■ WORK ITEM ■
Check each line of the data below for the string "laneBfx", then report how many lines have it and nothing else.

■ RECORD EXTRACTS ■
-- ==== Sys2Proof/Machine/Alu.lean ====
section
/-! DEFINITION. What one lane of an element-wise vector instruction computes (R376 to R385): used by the instructions and by
recipe bodies. Values are 64-bit patterns; a 32-bit operand lies in the low half. -/

namespace Sys2Proof.Machine

/-- Rounding mode and format slot of an instruction (R153, R381), and the number that stands for a choice. -/
structure Env where
  mode : Mode := 0
  slot : Slot := plainSlot
  deriving DecidableEq, Repr

/-- Format of a float TYPE (R324). -/
def fmtOfTy (ty : BitVec 4) : Fmt := if ty = 1 then bf16 else if ty = 2 then fp16 else fp32

def laneInt2 (op : IntOp) (f : Fields) (a b : Nat) : Nat :=
  let w := tyBits f.ty
  packElems w fun k => op (tyIsI f.ty) w (elem w k a) (elem w k b)

def laneInt1 (op : Bool → Nat → Nat → Nat) (f : Fields) (a : Nat) : Nat :=
  let w := tyBits f.ty
  packElems w fun k => op (tyIsI f.ty) w (elem w k a)

def laneMad (f : Fields) (a b c : Nat) : Nat :=
  let w := tyBits f.ty
  let g := toInt (tyIsI f.ty) w
  packElems w fun k => wrap w (g (elem w k a) * g (elem w k b) + g (elem w k c))

def laneBfx (f : Fields) (a b c : Nat) : Nat :=
  let w := tyBits f.ty
  packElems w fun k => intBfx (tyIsI f.ty) w (elem w k a) (elem w k b) (elem w k c)

/-- `vdp4` (R378). -/
def laneDp4 (f : Fields) (a b c : Nat) : Nat :=
  let w := tyBits f.ty
  let sg := tyIsI f.ty
  let p := (List.range (elems w)).foldl (fun acc k => acc + toInt sg w (elem w k a) * toInt sg w (elem w k b)) (0 : Int)
  let r := toInt sg 32 c + p
  wrap 32 (if f.fn.getLsbD 0 then clampInt sg 32 r else r)

def laneF1 (op : Fmt → Nat → Nat) (f : Fields) (a : Nat) : Nat :=
  let m := fmtOfTy f.ty
  packElems m.bits fun k => op m (elem m.bits k a)

def laneF2 (op : Fmt → Nat → Nat → Nat) (f : Fields) (a b : Nat) : Nat :=
  let m := fmtOfTy f.ty
  packElems m.bits fun k => op m (elem m.bits k a) (elem m.bits k b)

def laneF3 (op : Fmt → Nat → Nat → Nat → Nat) (f : Fields) (a b c : Nat) : Nat :=
  let m := fmtOfTy f.ty
  packElems m.bits fun k => op m (elem m.bits k a) (elem m.bits k b) (elem m.bits k c)

/-- A unary operation on an exact value, rounded once. -/
def unaryF (op : XVal → XVal) (e : Env) (m : Fmt) (a : Nat) : Nat :=
  m.round e.mode e.slot.ftz e.slot.sat 0 (op (m.source e.slot.ftz a))

/-- A transcendental operation, rounded once. -/
def enclosedF (op : XVal → Enclosure) (e : Env) (m : Fmt) (a : Nat) : Nat :=
  (op (m.source e.slot.ftz a)).round m e.mode e.slot.ftz e.slot.sat (Config.roundUpChoice a)

def lseF (e : Env) (m : Fmt) (a b : Nat) : Nat :=
  ((m.source e.slot.ftz a).lse (m.source e.slot.ftz b)).round m e.mode e.slot.ftz e.slot.sat
    (Config.roundUpChoice (a * 2 ^ 32 + b))

def scaleF (e : Env) (m : Fmt) (a b : Nat) : Nat :=
  m.round e.mode e.slot.ftz e.slot.sat 0 ((m.source e.slot.ftz a).scale (toInt true m.bits b))

/-- The source of `vcvt` by its code (R385). -/
def cvtSource (code : Nat) (ftz : Bool) (a : Nat) : XVal :=
  match code with
  | 0 => fp32.source ftz (a % 2 ^ 32)
  | 1 => bf16.source ftz (a % 2 ^ 16)
  | 2 => fp16.source ftz (a % 2 ^ 16)
  | 3 => XVal.ofInt (toInt true 32 a)
  | 4 => XVal.ofInt (toInt false 32 a)
  | 5 => XVal.ofInt (toInt true 16 a)
  | 6 => XVal.ofInt (toInt false 16 a)
  | _ => XVal.ofInt (toInt true 8 a)

/-- `vcvt` (R385); `z` is LFS[15:0] of a stochastic rounding. -/
def laneCvt (f : Fields) (e : Env) (z a : Nat) : Nat :=
  let x := cvtSource f.fn.toNat e.slot.ftz a
  if f.ty.toNat < 4 then (fmtOfTy f.ty).round e.mode e.slot.ftz e.slot.sat z x
  else
    let w := tyBits f.ty
    (BitVec.ofInt 32 (toInt (tyIsI f.ty) w (roundToInt (tyIsI f.ty) w e.mode z x))).toNat

/-- The result of an element-wise instruction with a per-lane result and no mask operand; none for any other. -/
def laneFn (i : Instr) (e : Env) (a b c : Nat) : Option Nat :=
  match i with
  | .vaddInt f => some (laneInt2 (if f.fn.getLsbD 0 then intAddSat else intAdd) f a b)
  | .vsubInt f => some (laneInt2 (if f.fn.getLsbD 0 then intSubSat else intSub) f a b)
  | .vmulInt f => some (laneInt2 intMul f a b)
  | .vmulh f => some (laneInt2 intMulh f a b)
  | .vmad f => some (laneMad f a b c)
  | .vdivInt f => some (laneInt2 intDiv f a b)
  | .vrem f => some (laneInt2 intRem f a b)
  | .vabsInt f => some (laneInt1 intAbs f a)
  | .vnegInt f => some (laneInt1 (fun _ w x => intNeg w x) f a)
  | .vminInt f => some (laneInt2 intMinOp f a b)
  | .vmaxInt f => some (laneInt2 intMaxOp f a b)
  | .vand f => some (laneInt2 intAnd f a b)
  | .vor f => some (laneInt2 intOr f a b)
  | .vxor f => some (laneInt2 intXor f a b)
  | .vnot f => some (laneInt1 (fun _ w x => intNot w x) f a)
  | .vshl f => some (laneInt2 intShl f a b)
  | .vshr f => some (laneInt2 intShr f a b)
  | .vsra f => some (laneInt2 intSra f a b)
  | .vrot f => some (laneInt2 intRot f a b)
  | .vclz f => some (laneInt1 (fun _ w x => intClz w x) f a)
  | .vpopc f => some (laneInt1 (fun _ w x => intPopc w x) f a)
  | .vmov f => some (laneInt1 (fun _ _ x => x) f a)
  | .vbfx f => some (laneBfx f a b c)
  | .vdp4 f => some (laneDp4 f a b c)
  | .vaddFloat f => some (laneF2 (fun m => m.arith 0 e.mode e.slot.ftz e.slot.sat) f a b)
  | .vsubFloat f => some (laneF2 (fun m => m.arith 1 e.mode e.slot.ftz e.slot.sat) f a b)
  | .vmulFloat f => some (laneF2 (fun m => m.arith 2 e.mode e.slot.ftz e.slot.sat) f a b)
  | .vdivFloat f => some (laneF2 (fun m => m.arith 3 e.mode e.slot.ftz e.slot.sat) f a b)
  | .vfma f => some (laneF3 (fun m => m.fma false false e.mode e.slot.ftz e.slot.sat) f a b c)
  | .vfms f => some (laneF3 (fun m => m.fma false true e.mode e.slot.ftz e.slot.sat) f a b c)
  | .vfnma f => some (laneF3 (fun m => m.fma true false e.mode e.slot.ftz e.slot.sat) f a b c)
  | .vsqrt f => some (laneF1 (unaryF XVal.sqrt e) f a)
  | .vrsqrt f => some (laneF1 (unaryF XVal.rsqrt e) f a)
  | .vrcp f => some (laneF1 (unaryF XVal.rcp e) f a)
  | .vexp2 f => some (laneF1 (enclosedF XVal.exp2 e) f a)
  | .vlog2 f => some (laneF1 (enclosedF XVal.log2 e) f a)
  | .vminFloat f => some (laneF2 (fun m => m.minmax false e.slot.ftz) f a b)
  | .vmaxFloat f => some (laneF2 (fun m => m.minmax true e.slot.ftz) f a b)
  | .vabsFloat f => some (laneF1 (fun m => m.abs e.slot.ftz) f a)
  | .vnegFloat f => some (laneF1 (fun m => m.neg e.slot.ftz) f a)
  | .vrint f => some (laneF1 (fun m => m.rint e.mode e.slot.ftz e.slot.sat) f a)
  | .vclass f => some (laneF1 (fun m => m.classOf) f a)
  | .vscale f => some (laneF2 (scaleF e) f a b)
  | .vlse f => some (laneF2 (lseF e) f a b)
  | .vcvt f => some (laneCvt f e 0 a)
  | _ => none

end Sys2Proof.Machine
end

■ ANSWER TO THIS TASK ■
2